▸ **Recorded data**
+ + + + + + +

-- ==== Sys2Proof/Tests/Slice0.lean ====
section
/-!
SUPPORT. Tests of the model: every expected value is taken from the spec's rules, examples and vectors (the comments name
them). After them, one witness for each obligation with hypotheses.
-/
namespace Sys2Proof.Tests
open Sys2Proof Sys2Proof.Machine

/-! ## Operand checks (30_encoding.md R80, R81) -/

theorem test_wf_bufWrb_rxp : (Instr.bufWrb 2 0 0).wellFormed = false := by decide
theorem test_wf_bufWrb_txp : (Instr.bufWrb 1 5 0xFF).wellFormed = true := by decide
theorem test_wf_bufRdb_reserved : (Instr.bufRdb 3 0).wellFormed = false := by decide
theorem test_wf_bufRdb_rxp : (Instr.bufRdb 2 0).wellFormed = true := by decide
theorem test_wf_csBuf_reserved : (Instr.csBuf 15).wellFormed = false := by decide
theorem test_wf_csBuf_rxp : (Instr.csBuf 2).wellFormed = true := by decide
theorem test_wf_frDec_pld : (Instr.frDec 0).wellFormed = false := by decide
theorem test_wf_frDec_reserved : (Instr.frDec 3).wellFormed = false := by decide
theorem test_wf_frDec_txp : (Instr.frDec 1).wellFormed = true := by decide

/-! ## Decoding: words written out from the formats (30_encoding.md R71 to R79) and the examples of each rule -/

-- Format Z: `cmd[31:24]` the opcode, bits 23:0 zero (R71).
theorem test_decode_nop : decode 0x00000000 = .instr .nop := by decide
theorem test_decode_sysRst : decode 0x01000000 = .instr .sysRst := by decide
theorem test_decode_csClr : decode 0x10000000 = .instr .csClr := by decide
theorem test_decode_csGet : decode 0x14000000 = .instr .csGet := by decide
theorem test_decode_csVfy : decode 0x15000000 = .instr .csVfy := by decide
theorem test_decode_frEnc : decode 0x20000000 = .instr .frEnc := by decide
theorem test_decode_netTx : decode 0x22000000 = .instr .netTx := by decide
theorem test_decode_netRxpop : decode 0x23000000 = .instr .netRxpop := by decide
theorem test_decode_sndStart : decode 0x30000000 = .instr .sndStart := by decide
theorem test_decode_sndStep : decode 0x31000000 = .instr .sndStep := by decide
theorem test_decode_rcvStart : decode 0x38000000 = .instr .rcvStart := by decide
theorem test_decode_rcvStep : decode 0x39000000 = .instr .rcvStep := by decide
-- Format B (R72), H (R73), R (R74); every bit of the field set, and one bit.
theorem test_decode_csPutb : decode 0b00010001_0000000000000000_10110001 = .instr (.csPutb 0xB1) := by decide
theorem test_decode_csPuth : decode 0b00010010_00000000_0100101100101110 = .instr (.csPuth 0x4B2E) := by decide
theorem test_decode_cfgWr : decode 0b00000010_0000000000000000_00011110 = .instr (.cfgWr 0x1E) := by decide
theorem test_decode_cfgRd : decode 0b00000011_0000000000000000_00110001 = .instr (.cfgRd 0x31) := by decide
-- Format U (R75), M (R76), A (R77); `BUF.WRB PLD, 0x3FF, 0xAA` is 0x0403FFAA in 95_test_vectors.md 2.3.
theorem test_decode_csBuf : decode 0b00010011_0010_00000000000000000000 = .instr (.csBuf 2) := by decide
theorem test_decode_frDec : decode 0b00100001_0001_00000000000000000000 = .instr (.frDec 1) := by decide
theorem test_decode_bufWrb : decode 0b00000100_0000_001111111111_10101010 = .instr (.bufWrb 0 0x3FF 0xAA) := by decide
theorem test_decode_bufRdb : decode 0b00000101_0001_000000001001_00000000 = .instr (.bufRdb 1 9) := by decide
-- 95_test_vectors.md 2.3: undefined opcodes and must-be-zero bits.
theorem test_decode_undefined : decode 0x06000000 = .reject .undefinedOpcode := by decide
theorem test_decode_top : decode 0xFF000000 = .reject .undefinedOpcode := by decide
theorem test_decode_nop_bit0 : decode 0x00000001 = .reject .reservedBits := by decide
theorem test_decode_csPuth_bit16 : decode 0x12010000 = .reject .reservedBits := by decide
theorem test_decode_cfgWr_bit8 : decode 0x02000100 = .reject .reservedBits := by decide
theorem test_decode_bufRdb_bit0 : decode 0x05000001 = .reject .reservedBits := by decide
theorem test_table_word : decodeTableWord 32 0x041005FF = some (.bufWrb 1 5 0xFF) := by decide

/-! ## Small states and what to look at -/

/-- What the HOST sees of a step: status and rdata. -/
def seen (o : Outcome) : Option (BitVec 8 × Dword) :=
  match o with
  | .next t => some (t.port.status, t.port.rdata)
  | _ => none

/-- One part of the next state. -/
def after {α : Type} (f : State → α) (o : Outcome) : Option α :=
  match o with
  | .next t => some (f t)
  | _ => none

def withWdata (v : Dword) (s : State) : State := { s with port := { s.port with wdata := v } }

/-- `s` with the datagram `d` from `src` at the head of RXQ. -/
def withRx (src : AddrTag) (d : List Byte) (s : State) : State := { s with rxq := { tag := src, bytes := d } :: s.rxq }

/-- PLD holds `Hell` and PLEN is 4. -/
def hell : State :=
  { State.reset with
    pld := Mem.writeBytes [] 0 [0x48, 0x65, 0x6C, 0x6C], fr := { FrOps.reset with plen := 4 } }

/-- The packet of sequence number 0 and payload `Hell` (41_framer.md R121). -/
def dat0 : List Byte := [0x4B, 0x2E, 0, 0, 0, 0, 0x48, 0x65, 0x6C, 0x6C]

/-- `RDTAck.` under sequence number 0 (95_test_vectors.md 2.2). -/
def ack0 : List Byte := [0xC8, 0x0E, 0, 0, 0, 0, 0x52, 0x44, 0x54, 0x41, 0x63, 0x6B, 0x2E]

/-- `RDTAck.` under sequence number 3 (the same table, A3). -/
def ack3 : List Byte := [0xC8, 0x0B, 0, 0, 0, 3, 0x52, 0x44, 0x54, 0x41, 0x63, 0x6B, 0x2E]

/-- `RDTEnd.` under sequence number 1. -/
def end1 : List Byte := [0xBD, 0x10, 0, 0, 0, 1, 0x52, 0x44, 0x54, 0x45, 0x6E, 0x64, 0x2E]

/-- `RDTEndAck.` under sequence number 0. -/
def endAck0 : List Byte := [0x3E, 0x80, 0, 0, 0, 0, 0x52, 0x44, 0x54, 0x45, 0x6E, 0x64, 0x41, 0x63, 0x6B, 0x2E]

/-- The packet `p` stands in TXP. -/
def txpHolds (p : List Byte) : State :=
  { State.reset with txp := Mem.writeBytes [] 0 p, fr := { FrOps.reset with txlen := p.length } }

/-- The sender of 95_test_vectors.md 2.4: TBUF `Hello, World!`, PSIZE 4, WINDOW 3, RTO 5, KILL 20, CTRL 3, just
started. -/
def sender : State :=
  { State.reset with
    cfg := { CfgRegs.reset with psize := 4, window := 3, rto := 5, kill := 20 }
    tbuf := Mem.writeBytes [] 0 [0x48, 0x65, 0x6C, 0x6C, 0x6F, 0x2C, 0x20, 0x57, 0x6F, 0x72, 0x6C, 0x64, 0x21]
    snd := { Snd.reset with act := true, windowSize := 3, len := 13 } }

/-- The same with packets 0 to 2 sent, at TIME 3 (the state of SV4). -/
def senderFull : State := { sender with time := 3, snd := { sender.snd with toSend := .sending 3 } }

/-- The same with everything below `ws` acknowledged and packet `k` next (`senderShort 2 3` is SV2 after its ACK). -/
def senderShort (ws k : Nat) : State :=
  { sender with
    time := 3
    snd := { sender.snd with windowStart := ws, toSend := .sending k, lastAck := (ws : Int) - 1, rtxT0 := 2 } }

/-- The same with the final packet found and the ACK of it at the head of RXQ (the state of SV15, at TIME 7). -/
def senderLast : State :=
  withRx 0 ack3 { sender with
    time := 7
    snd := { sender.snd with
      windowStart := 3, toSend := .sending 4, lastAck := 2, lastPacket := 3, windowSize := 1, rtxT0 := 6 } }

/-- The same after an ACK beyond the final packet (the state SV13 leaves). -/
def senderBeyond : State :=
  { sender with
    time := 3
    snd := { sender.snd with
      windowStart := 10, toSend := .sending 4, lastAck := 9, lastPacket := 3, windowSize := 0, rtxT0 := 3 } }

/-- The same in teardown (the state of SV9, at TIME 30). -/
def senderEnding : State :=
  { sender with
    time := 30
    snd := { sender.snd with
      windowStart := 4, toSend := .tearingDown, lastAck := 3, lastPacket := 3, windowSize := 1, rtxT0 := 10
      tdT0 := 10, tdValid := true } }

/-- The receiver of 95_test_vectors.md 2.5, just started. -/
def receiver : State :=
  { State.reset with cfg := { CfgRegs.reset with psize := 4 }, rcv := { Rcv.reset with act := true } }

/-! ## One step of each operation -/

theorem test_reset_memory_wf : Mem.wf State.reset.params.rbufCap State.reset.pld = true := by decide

+ + + + + + +

▸ **Instructions to follow**
Say how many lines in the listing above hold "under". Give the number only.

▸ **Response below**
4